> [Problem]:
Each line that includes the word "order" should be copied from the records.

> [Study material]:

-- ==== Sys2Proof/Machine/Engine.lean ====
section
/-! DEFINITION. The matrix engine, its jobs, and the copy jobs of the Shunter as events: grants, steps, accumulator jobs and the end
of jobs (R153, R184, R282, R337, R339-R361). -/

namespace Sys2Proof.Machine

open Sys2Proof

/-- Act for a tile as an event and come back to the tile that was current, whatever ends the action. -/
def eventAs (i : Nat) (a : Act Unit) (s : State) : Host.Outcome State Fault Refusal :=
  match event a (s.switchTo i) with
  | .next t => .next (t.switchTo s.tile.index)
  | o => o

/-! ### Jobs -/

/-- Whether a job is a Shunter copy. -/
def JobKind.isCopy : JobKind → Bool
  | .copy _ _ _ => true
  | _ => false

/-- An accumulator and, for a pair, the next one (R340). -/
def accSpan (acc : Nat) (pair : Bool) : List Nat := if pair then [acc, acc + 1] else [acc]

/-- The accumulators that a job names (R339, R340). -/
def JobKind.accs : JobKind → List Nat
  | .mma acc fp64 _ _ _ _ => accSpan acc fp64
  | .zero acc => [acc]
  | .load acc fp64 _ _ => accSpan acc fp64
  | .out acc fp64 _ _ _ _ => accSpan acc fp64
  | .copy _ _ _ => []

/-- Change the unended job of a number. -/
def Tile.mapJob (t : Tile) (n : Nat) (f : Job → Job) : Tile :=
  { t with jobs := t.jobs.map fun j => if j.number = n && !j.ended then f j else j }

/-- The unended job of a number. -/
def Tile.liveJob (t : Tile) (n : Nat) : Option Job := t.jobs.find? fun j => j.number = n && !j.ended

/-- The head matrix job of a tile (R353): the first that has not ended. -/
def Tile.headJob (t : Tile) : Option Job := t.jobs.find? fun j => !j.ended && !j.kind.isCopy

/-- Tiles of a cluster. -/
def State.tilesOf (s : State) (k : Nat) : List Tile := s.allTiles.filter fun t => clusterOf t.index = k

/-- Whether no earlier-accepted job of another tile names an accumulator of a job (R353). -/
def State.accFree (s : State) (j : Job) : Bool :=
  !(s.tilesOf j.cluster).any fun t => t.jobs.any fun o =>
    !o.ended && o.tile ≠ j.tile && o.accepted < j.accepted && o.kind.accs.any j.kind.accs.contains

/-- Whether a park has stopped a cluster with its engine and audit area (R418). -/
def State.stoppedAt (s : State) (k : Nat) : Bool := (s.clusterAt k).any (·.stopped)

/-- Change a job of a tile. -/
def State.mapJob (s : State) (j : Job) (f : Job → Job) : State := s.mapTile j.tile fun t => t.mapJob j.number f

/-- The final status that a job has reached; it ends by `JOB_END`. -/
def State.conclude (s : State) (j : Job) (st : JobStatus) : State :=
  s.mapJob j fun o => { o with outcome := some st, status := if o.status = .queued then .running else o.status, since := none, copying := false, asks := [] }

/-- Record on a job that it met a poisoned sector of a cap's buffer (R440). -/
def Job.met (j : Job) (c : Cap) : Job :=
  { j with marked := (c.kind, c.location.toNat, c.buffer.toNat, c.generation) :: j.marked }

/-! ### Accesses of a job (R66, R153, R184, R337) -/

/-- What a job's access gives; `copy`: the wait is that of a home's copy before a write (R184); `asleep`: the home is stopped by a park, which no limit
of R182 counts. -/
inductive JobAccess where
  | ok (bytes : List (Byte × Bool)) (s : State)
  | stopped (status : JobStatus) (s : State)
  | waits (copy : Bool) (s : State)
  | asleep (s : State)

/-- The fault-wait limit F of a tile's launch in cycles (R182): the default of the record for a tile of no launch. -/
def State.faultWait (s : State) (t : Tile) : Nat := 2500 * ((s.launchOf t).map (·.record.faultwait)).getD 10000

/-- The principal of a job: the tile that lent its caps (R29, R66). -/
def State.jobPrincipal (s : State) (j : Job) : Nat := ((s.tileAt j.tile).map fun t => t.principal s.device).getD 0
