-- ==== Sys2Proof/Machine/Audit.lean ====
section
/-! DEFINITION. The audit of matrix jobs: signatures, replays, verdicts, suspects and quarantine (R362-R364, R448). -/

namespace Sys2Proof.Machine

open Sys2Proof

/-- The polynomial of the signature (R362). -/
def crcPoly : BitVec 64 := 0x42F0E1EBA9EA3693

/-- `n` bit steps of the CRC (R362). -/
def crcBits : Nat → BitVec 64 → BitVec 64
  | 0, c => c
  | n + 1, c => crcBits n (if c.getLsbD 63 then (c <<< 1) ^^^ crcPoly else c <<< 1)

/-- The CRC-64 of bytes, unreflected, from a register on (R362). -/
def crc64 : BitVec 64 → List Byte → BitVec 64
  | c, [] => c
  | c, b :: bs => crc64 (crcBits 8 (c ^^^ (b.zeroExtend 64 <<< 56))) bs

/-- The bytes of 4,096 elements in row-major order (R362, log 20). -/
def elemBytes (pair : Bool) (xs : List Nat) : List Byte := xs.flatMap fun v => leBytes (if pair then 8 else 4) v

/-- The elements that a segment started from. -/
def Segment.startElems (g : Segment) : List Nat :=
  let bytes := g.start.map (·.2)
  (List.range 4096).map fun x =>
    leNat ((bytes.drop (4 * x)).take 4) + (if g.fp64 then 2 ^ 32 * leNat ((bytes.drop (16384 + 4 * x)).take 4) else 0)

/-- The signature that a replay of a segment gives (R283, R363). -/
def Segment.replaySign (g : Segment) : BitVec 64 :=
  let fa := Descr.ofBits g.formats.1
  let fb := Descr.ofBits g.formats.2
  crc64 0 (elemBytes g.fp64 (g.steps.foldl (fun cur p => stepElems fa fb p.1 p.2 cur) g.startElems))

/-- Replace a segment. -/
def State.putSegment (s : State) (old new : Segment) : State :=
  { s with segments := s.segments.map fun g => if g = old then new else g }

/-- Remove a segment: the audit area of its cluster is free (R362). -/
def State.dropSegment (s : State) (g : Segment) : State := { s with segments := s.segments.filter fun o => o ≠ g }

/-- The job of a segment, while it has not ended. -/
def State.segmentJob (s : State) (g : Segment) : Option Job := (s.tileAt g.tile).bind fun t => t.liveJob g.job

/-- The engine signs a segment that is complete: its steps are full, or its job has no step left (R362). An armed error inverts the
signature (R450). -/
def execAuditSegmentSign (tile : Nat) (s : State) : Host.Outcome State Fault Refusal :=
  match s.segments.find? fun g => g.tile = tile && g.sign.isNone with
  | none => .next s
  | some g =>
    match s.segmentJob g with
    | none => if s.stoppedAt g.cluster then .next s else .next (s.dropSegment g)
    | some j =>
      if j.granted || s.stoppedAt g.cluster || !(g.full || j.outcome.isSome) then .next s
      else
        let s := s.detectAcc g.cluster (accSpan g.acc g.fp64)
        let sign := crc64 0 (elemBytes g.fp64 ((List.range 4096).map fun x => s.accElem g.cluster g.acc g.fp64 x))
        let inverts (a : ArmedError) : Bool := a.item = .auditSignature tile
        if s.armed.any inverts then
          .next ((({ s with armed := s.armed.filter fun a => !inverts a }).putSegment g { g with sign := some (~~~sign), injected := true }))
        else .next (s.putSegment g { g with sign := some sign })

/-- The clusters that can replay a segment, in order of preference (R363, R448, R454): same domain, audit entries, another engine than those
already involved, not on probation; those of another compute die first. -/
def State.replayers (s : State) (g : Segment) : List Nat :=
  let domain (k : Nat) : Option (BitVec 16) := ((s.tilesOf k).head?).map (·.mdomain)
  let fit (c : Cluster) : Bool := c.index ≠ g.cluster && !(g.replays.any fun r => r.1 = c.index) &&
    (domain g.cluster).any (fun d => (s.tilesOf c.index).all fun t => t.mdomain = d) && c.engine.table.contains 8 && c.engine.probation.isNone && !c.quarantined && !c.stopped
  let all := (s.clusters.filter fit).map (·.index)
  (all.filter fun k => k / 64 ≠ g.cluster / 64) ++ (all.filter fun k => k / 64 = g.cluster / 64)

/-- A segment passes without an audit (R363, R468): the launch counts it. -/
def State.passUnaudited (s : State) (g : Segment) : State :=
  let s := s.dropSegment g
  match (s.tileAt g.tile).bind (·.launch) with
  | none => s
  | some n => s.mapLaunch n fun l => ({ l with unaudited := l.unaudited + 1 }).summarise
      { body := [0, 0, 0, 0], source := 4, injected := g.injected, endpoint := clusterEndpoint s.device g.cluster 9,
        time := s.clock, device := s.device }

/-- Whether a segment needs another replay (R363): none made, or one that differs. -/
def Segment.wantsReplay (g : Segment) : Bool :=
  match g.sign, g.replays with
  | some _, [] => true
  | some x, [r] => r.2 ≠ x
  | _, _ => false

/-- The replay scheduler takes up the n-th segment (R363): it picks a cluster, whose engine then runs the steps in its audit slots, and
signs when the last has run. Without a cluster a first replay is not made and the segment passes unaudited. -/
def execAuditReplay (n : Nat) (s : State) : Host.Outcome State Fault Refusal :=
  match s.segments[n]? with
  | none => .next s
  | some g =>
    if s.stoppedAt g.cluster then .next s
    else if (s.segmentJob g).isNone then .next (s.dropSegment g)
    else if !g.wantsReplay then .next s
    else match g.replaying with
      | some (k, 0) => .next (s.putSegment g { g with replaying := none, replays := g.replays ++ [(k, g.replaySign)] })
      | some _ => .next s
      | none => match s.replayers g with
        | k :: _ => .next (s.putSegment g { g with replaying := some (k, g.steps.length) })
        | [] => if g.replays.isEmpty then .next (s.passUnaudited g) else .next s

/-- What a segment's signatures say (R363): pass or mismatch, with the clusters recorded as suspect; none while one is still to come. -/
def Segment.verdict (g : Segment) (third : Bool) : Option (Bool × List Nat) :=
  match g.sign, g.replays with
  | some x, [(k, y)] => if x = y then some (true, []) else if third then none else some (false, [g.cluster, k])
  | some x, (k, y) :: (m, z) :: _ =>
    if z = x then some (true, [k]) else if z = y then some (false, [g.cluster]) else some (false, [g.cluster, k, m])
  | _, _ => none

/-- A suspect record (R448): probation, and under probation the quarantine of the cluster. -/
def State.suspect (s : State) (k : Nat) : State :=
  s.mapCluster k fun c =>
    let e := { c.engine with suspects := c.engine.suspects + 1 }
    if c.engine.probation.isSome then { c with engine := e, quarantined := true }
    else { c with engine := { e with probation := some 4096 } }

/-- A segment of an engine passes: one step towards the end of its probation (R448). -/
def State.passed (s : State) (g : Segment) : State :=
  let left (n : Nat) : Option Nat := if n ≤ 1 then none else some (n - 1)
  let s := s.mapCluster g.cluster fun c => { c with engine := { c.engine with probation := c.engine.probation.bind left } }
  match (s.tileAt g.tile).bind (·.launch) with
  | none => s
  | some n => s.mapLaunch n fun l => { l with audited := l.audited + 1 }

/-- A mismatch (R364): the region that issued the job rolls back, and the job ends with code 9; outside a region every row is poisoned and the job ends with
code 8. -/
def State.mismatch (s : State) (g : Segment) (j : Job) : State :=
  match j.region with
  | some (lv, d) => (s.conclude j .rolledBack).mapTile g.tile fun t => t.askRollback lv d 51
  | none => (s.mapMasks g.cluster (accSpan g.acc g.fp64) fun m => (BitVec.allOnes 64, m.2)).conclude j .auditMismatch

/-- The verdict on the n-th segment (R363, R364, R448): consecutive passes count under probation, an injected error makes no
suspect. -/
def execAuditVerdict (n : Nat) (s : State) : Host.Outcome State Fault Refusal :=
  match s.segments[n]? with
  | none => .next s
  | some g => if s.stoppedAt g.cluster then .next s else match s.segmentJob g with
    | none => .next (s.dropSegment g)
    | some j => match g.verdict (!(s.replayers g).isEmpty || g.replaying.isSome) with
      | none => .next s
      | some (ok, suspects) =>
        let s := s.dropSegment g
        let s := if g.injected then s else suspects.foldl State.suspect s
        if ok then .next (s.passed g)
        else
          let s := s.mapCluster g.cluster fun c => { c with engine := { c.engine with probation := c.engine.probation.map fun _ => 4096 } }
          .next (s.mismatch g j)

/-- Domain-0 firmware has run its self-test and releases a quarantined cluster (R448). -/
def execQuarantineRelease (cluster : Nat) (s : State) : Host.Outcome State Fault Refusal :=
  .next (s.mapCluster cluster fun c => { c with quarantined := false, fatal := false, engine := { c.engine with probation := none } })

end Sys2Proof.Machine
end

> [Result]:
/-- The bytes of 4,096 elements in row-major order (R362, log 20). -/
/-- The clusters that can replay a segment, in order of preference (R363, R448, R454): same domain, audit entries, another engine than those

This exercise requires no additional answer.